- Opening Delimiter -

-- ==== Sys2Proof/Machine/Manage.lean ====
section
/-! DEFINITION. Base camp (chapter 20) and repair in service (R484, R485): the management cores, telemetry and power, the logbook's
copies, the management interfaces, updates, views, the withdrawal store. -/

namespace Sys2Proof.Machine

def updG (s : State) (f : Mgmt → Mgmt) : State := { s with mgmt := f s.mgmt }

/-! ### The two management cores (R454 to R458) -/

def Mgmt.core (m : Mgmt) (b : Bool) : MgmtCore := if b then m.bcB else m.bcA
def Mgmt.setCore (m : Mgmt) (b : Bool) (c : MgmtCore) : Mgmt := if b then { m with bcB := c } else { m with bcA := c }

/-- The active core: BC-B or not. -/
def activeB (s : State) : Bool := s.mgmt.bcB == .active

/-- BC_STATUS shows the cores as they are. -/
def showCores (s : State) : State :=
  let up (c : MgmtCore) : Bool := c == .active || c == .standby
  ((s.putB rBcStatus BcStatus.active (activeB s)).putB rBcStatus BcStatus.bcb_ok (up s.mgmt.bcB)).putB rBcStatus
    BcStatus.standby_ok (s.mgmt.bcA == .standby || s.mgmt.bcB == .standby)

def execBcHeartbeat (s : State) : Host.Outcome State Fault Refusal :=
  .next (if bcUp s then updG s (fun m => { m with lastBeat := s.time }) else s)

/-- Every unit with a state word. -/
def allUnits : List Nat :=
  (List.range 192).map coreUid ++ (List.range 96).map tileUid ++ (List.range 96).map sliceUid ++ (List.range 96).map tileFabUid ++
    (List.range 24).map sheafUid ++ (List.range 16).map mcUid ++ (List.range 8).map ioUid ++ (List.range 4).map esUid ++
    (List.range 4).map ssUid ++ (List.range 8).map meUid ++ (List.range 8).map keUid

/-- The table's copy of a word. -/
def tableWord (s : State) (u : Nat) : Word :=
  match mfind s.bcTable u with
  | some m => m.word
  | none => resetVal (rUnitState u)

/-- A word that differs from its copy in state or seq: a skew record, the copy replaced, and the transition acted on (R472). -/
def reconcile (s : State) (u : Nat) : State :=
  let w := s.getR (rUnitState u)
  let o := tableWord s u
  if fld w UnitState.state = fld o UnitState.state ∧ fld w UnitState.seq = fld o UnitState.seq then s
  else
    let m : StateMsg := ⟨u, w, (s.getR (rUnitStateTime u)).toNat⟩
    let s := logRecord s 0x02 u 0 o.toNat w.toNat 0 0
    stateRecord { s with bcTable := mins s.bcTable u m } m

def sweep (s : State) : State := allUnits.foldl reconcile s

def execViewSweep (s : State) : Host.Outcome State Fault Refusal := .next (if bcUp s then sweep s else s)

def takeoverCode : Takeover → Nat
  | .heartbeat => 1
  | .fall => 2
  | .sram => 3
  | .planned => 4

/-- The standby becomes active; `left` is what becomes of the other core. -/
def failover (s : State) (code : Nat) (left : MgmtCore) : State :=
  let b := activeB s
  let s := updG s (fun m => { (m.setCore b left).setCore (!b) .active with lastBeat := s.time })
  let s := s.putR rBcStatus (satInc (s.getR rBcStatus) BcStatus.failovers 1)
  let s := sweep (showCores s)
  configEval (logRecord s 0x59 uidDevice 0 code (Config.failoverNs s.log.next) 0 0)

/-- The active core fails, or a planned takeover is commanded; with no standby all base camp action stops (R456, R458). -/
def execBcTakeover (why : Takeover) (s : State) : Host.Outcome State Fault Refusal :=
  let b := activeB s
  let due := match why with
    | .heartbeat => decide (s.mgmt.lastBeat + 100000 ≤ s.time) && s.mgmt.core (!b) == .standby
    | .planned => s.mgmt.core (!b) == .standby
    | _ => true
  .next (if !bcUp s || !due then s
    else
      let s := if why = .planned then s else updG s (fun m => { m with fails := (b, s.time) :: m.fails })
      if s.mgmt.core (!b) = .standby then failover s (takeoverCode why) (if why = .planned then .restarting else .fenced)
      else showCores (updG s (fun m => m.setCore b .fenced)))

/-- A core out of service restarts from flash: it rejoins as standby, or is withdrawn when its start test fails or it has failed twice
within an hour (R458). -/
def execBcCoreRejoin (ok : Bool) (s : State) : Host.Outcome State Fault Refusal :=
  let b := !activeB s
  let c := s.mgmt.core b
  .next (if !bcUp s || !(c == .fenced || c == .restarting) then s
    else
      let late := (s.mgmt.fails.filter (fun f => f.1 == b && decide (s.time < f.2 + 3600000000000))).length
      configEval (showCores (updG s (fun m => m.setCore b (if ok && decide (late ≤ 1) then .standby else .withdrawn)))))

/-! ### Sensors and power (R459, R460) -/

/-- A reading: the present value, and the lowest and highest since the last PLDM read. -/
def noteReading (m : SMap (Nat × Nat × Nat)) (r : Nat × Nat) : SMap (Nat × Nat × Nat) :=
  let (k, v) := r
  match mfind m k with
  | some (_, lo, hi) => mins m k (v, min lo v, max hi v)
  | none => mins m k (v, v, v)

/-- A regulator shuts a phase off (R481): the redundant one carries the load, and the row of R1 no longer holds. With no redundant
phase left the domain is lost: a sheaf with its cores (R483, R486); the slices, stops and engines of another domain become unreachable
(DESIGN CHOICE, notes/assumptions/51.md). -/
def phaseLoss (s : State) (d : Nat) : State :=
  if !(getD s d).thinned then updD s d (fun x => { x with thinned := true })
  else if d < 24 then failSheaf s d 0x07
  else if d < 28 then (List.range 24).foldl (fun s j => failTileStop s (24 * (d - 24) + j) 0x07) s
  else failEngStop s (d - 28) 0x07

def setFlash (s : State) (b : Bool) (f : Flash → Flash) : State :=
  updG s (fun m => if b then { m with flashB := f m.flashB } else { m with flashA := f m.flashA })

/-- Base camp finds a flash to fail a read or its verification (R481). -/
def flashFails (s : State) (b : Bool) : State := if bcUp s then setFlash s b (fun f => { f with reads := false }) else s

/-- The throttle of a field fabric or an engine stop (R61), at the default threshold of 95 °C, since no register gives it another: its
voltage goes no higher, and over the threshold lower, than where it stands (DESIGN CHOICE, notes/assumptions/51.md). -/
def throttleDom (s : State) (d t : Nat) : State :=
  let x := getD s d
  if d < 24 ∨ t < 0x21C ∨ !x.powered ∨ x.stopped then s
  else
    let top := min (Config.mvUnderTemp d t) (if 0x21C < t then x.mv - 5 else x.mv)
    updD s d (fun x => { x with setMv := max (domFloor s d) (min x.setMv top) })

/-- A poll (R459): readings are kept, ballast and limiters follow the loads (R59), and phases and flashes that fail leave the rows of
R1. -/
def execSensorPoll (x : Polled) (s : State) : Host.Outcome State Fault Refusal :=
  let s := x.loads.foldl (fun s e => if e.1.val < 24 || !(getD s e.1).powered || (getD s e.1).stopped then s else askLoad s e.1 e.2) s
  let s := configEval (x.flashes.foldl flashFails (x.phases.foldl (fun s d => phaseLoss s d) s))
  let s := x.temps.foldl (fun s e => throttleDom s e.1 e.2) s
  .next (if bcUp s then updG s (fun m => { m with sensors := x.readings.foldl noteReading m.sensors }) else s)
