-- ==== Sys2Proof/Machine/CtrlRegs.lean ====
section
/-! DEFINITION. Control space (R19 to R22, R141, R150) and the BARs a host sees (R340, R341, R403): what a read of a register returns,
and what a write does. A host's BARs are given addresses of the model above control space: BAR0 of instance i of port p at
`bar0Base p i`, BAR2 and BAR4 as below. -/

namespace Sys2Proof.Machine

def bar2Base (p i : Nat) : Nat := 0x1100000000 + (p * 64 + i) * 0x4000
def bar4Base (p : Nat) : Nat := 0x1200000000 + p * 0x10000

/-- The index of an address in an array of registers. -/
def arrIdx (a base st n : Nat) : Option Nat :=
  if base ≤ a ∧ (a - base) % st = 0 ∧ (a - base) / st < n then some ((a - base) / st) else none

/-- A word with one half replaced by the low 32 bits of another. -/
def halfWord (old v : Word) (hi : Bool) : Word :=
  if hi then (old &&& 0xFFFFFFFF) ||| (v <<< 32) else (old &&& 0xFFFFFFFF00000000) ||| (v &&& 0xFFFFFFFF)

/-- The half of a word that a 4-byte access at an address reads. -/
def readHalf (w : Word) (a : Nat) (wide : Bool) : Word :=
  if wide then w else if a % 8 = 4 then w >>> 32 else w &&& 0xFFFFFFFF

/-! ### Reads -/

/-- A core's counter block by virtual core (R507): the block of the core bound to it. -/
def resolveCtrl (s : State) (a : Nat) : Option Nat :=
  let o := a % 0x100000
  if a / 0x100000 = uidBaseCamp ∧ 0x60000 ≤ o ∧ o < 0x78000 then
    (boundCore s ((o - 0x60000) / 0x200)).map (fun k => (coreUid k + 1) * 0x100000 + o % 0x200)
  else some a

/-- Fields a register shows of state kept elsewhere. -/
def overlay (s : State) (a : Nat) (w : Word) : Word :=
  if a = rBcTbNow then BitVec.ofNat 64 s.time
  else if a = rVltSlotCmd then
    setFld (setFld w VltSlotCmd.busy (ofBool (decide (s.time < s.vault.busyTill)))) VltSlotCmd.mk_valid (ofBool s.vault.mkValid)
  else if a = rDbgAccess then
    setFld w DbgAccess.remaining_s (match s.mgmt.tokenEnd with
      | some n => (n - s.time + 999999999) / 1000000000
      | none => 0)
  else if a = rBcSpareStatus then
    setFld (setFld w BcSpareStatus.bivouac_cores ((List.range 192).filter (fun k => stateOf s (coreUid k) == usBivouac)).length)
      BcSpareStatus.in_progress ((s.sparings.filter (fun q => q.company != 0)).length)
  else
    match arrIdx a (rDbgObsSel 0) 8 32 with
    | some k => setFld w DbgObsSel.suppressed (ofBool (obsHeld s k))
    | none => w

/-- The port whose manager window lies at a control address. -/
def windowPort (a : Nat) : Option Nat :=
  (List.range 16).find? (fun p => a / 0x100000 == portUid p && decide (0x10000 ≤ a % 0x100000))

/-- The register at a control address, as a requester other than a host reads it. -/
def ctrlReadWord (s : State) (a : Nat) : Word :=
  match resolveCtrl s a with
  | none => 0
  | some a =>
    let u := a / 0x100000
    let o := a % 0x100000
    if 0x1000000000 ≤ a then 0
    else if !blockUp s u && !(isStateUnit u && decide (o < 16)) then 0
    else if (match windowPort a with
      | some p => !mgrRes s p
      | none => false) then 0
    else
      match [0, 1, 2, 3].findSome? (fun f => arrIdx a (chUid f * 0x100000 + 0x30000) 8 8192) with
      | some g => (getCh s g).liveWord
      | none =>
        match regRow a with
        | some x => overlay s a (s.getR a) &&& ~~~(BitVec.ofNat 64 x.wo)
        | none => 0
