-- ==== Sys2Proof/Machine/Step.lean ====
section
/-! DEFINITION. One step: the command at the front of the queue, or a nanosecond of idling. -/

namespace Sys2Proof.Machine

/-- Take the command at the front and carry it out on the state with the queue's rest; on an empty queue the block idles. -/
def step (s : State) : Host.Outcome State Fault Refusal :=
  match s.pending with
  | [] => .next (idleTick s)
  | c :: q => exec c { s with pending := q }

/-- The state with the command that a table word spells put at the front of its queue; unchanged where the word spells none. -/
def State.withFetchWord (s : State) (nbits w : Nat) : State :=
  match decodeTableWord nbits w with
  | none => s
  | some c => { s with pending := c :: s.pending }

end Sys2Proof.Machine
end

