-- ==== Sys2Proof/Certificates/Slice0/Obligations.lean ====
section
/-! DEFINITION. The statements about the model, for the provers. A statement of what one command does names the state it leads to by the model's
own operations; frames and invariants say what holds of every state. -/

open Sys2Proof Sys2Proof.Machine

/-- Step of a state with a command at the front of its queue is exec of that command on the state with the queue's rest. On an empty queue
step answers a next state: the idle tick of 1 ns, which is the model's choice (log entry 1). -/
def Obligations.StepRunsTheFrontCommand : Prop :=
  (∀ (s : State) (c : Instr) (q : List Instr), s.pending = c :: q → step s = exec c { s with pending := q }) ∧
  (∀ (s : State), s.pending = [] → step s = .next (idleTick s))

/-- Memory, tags, poison and registers of State.reset are in their canonical form, no command waits, and every thread is unstarted with
memory listing nothing. What power-on memory reads as is the model's choice (log entries of INVENTORY.md's State). -/
def Obligations.ResetMeetsTheInvariant : Prop :=
  Inv State.reset ∧ State.reset.pending = [] ∧ State.reset.mem = [] ∧ ∀ t : Tid, (getT State.reset t).run = .unstarted

/-- For every state whose memory, tags, poison marks and registers are in canonical form, whatever command is at the front of its queue,
step answers a next state (no fault and no refusal), and that state is in canonical form: no address is listed twice or out of order, and no
entry equals what an unlisted address reads as, a register's reset value included. So equal contents are equal data after every command. -/
def Obligations.StepKeepsTheInvariant : Prop :=
  ∀ s : State, Inv s → ∃ t : State, step s = .next t ∧ Inv t

/-- After a write of a list of bytes at an address, each of its addresses reads the byte written and every other address reads as before.
The tag of each granule the write touches is clear and every other tag is as before, so that only a store of a tagged register sets a tag
(R135). -/
def Obligations.MemoryReadsBack : Prop :=
  ∀ (s : State) (pa : Nat) (bs : List Byte),
    (∀ i, i < bs.length → readByte (writeBytes s pa bs) (pa + i) = bs.getD i 0) ∧
    (∀ a, (a < pa ∨ pa + bs.length ≤ a) → readByte (writeBytes s pa bs) a = readByte s a) ∧
    (∀ a, bs ≠ [] → pa / 16 ≤ a / 16 → a / 16 ≤ (pa + bs.length - 1) / 16 → readTag (writeBytes s pa bs) a = false) ∧
    (∀ a, (a / 16 < pa / 16 ∨ (pa + bs.length - 1) / 16 < a / 16) → readTag (writeBytes s pa bs) a = readTag s a)

/-- For a well-formed tagged capability, whatever CXMOVE, CXADDI, CXDROP, CXBOUND, CXBOUNDX, CXBOUNDI, CXSEAL or CXOPEN derives from it:
where the result is tagged, its bounds lie within the source's, its permissions are among the source's, and it is well-formed. A capability
without a tag is never made into one with a tag by moving its cursor. -/
def Obligations.NoDerivationWidens : Prop :=
  (∀ (tw : Bool) (v g w : GReg) (c : Word) (n p : Nat) (exact neg : Bool), v.tag = true → capWf v = true →
    (moveOp tw v c = .ok g ∨ boundOp tw v n exact neg = .ok g ∨ g = setPerms v (capPerms v &&& p) ∨ sealOp tw v w = .ok g ∨
      openOp tw v w = .ok g) → g.tag = true →
      capBase v ≤ capBase g ∧ capTop g ≤ capTop v ∧ capPerms g &&& capPerms v = capPerms g ∧ capWf g = true) ∧
  (∀ (tw : Bool) (v g : GReg) (c : Word), v.tag = false → moveOp tw v c = .ok g → g.tag = false)

/-- For every dividend and divisor: dividend = quotient × divisor + remainder modulo 2^64, signed and unsigned; with a divisor other than
zero the remainder is smaller than it in magnitude, and the signed one is zero or has the dividend's sign. By zero the quotient is all ones
and the remainder the dividend. An address of modes 4 to 7 that wraps lies within the bounds, and differs from cursor plus displacement by
nothing or by the length once. -/
def Obligations.DivisionAndWrapLaws : Prop :=
  (∀ a b : Word, divU a b * b + remU a b = a ∧ divS a b * b + remS a b = a ∧
    (b ≠ 0 → (remU a b).toNat < b.toNat ∧ (remS a b).toInt.natAbs < b.toInt.natAbs ∧
      ((remS a b).toInt = 0 ∨ ((remS a b).toInt < 0 ↔ a.toInt < 0))) ∧
    (b = 0 → divU a b = -1 ∧ divS a b = -1 ∧ remU a b = a ∧ remS a b = a)) ∧
  (∀ (base top : Nat) (cur d a : Word), top ≤ 18446744073709551616 → wrapAddr base top cur d = some a →
    base ≤ a.toNat ∧ a.toNat < top ∧ (a = cur + d ∨ a = cur + d - BitVec.ofNat 64 (top - base) ∨
      a = cur + d + BitVec.ofNat 64 (top - base)))

/-- For every field, sheaf and tile: the index lies in 0 to 95, the unit IDs of its tile agent and its slice carry field, sheaf and tile in
their bits and lead back to the index, every index from 0 to 95 is some tile's, and the buddy of slice i is (i + 48) mod 96, the slice of
tile f.s.t with field (f + 2) mod 4. -/
def Obligations.UnitPlaces : Prop :=
  (∀ (f : Fin 4) (h : Fin 6) (t : Fin 4),
    let i := 24 * f.val + 4 * h.val + t.val
    i < 96 ∧ tileUid i = f * 0x4000 + h * 0x800 + t * 0x200 + 0x80 ∧ sliceUid i = f * 0x4000 + h * 0x800 + t * 0x200 + 0x81 ∧
      tileOfUid (tileUid i) = i ∧ tileOfUid (sliceUid i) = i ∧ buddyOf i = (i + 48) % 96 ∧
      buddyOf i = 24 * ((f.val + 2) % 4) + 4 * h.val + t.val) ∧
  (∀ i : Fin 96, ∃ (f : Fin 4) (h : Fin 6) (t : Fin 4), i.val = 24 * f.val + 4 * h.val + t.val)

/-- Each load into a general register of format MEM, with a writing mode (am 1, 2, 5 or 6) and its base register as its destination: the
instruction does not retire, and fault 0x01 stands with the instruction's address and words. Registers, PCC, memory and tags are as the
fetch left them; where no root write of another requester waits for the boundary (R222), every other thread and every control register too.
-/
def Obligations.WritebackIntoBaseFaults : Prop :=
  ∀ (s u : State) (t : Tid) (rd : RegNo) (am : BitVec 3) (imm : BitVec 12), (am = 1 ∨ am = 2 ∨ am = 5 ∨ am = 6) →
    ∀ c ∈ ([(.ldB t rd rd am imm, 0x28), (.ldBu t rd rd am imm, 0x29), (.ldH t rd rd am imm, 0x2A), (.ldHu t rd rd am imm, 0x2B),
        (.ldW t rd rd am imm, 0x2C), (.ldWu t rd rd am imm, 0x2D), (.ldD t rd rd am imm, 0x2E), (.ldC t rd rd am imm, 0x2F)] :
        List (Instr × Nat)),
      let ws := [wMEM c.2 rd rd am imm]
      fetched s t ws = some u →
        let z := takeRoots (updT u t (fun x => { x with
          replay := []
          fetchAns := []
          inFetch := false
          heldX := []
          inFlight := false
          fault := some ⟨0x01, 0, x.pc, none, GReg.zero, ws, none⟩ })) t
        exec c.1 s = .next z ∧ (∀ r, (getT z t).greg r = (getT u t).greg r) ∧ (getT z t).pcc = (getT u t).pcc ∧
          (∀ a, readByte z a = readByte u a) ∧ z.tags = u.tags ∧
          ((getT u t).rootReq = [] → (∀ x, x ≠ t → getT z x = getT u x) ∧ z.regs = u.regs)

- Closing Delimiter -

Instructions for the task:
The lines to return are those in the entries above that include "activeB".

Answer to the problem:
def activeB (s : State) : Bool := s.mgmt.bcB == .active
  ((s.putB rBcStatus BcStatus.active (activeB s)).putB rBcStatus BcStatus.bcb_ok (up s.mgmt.bcB)).putB rBcStatus
  let b := activeB s
  let b := activeB s
  let b := !activeB s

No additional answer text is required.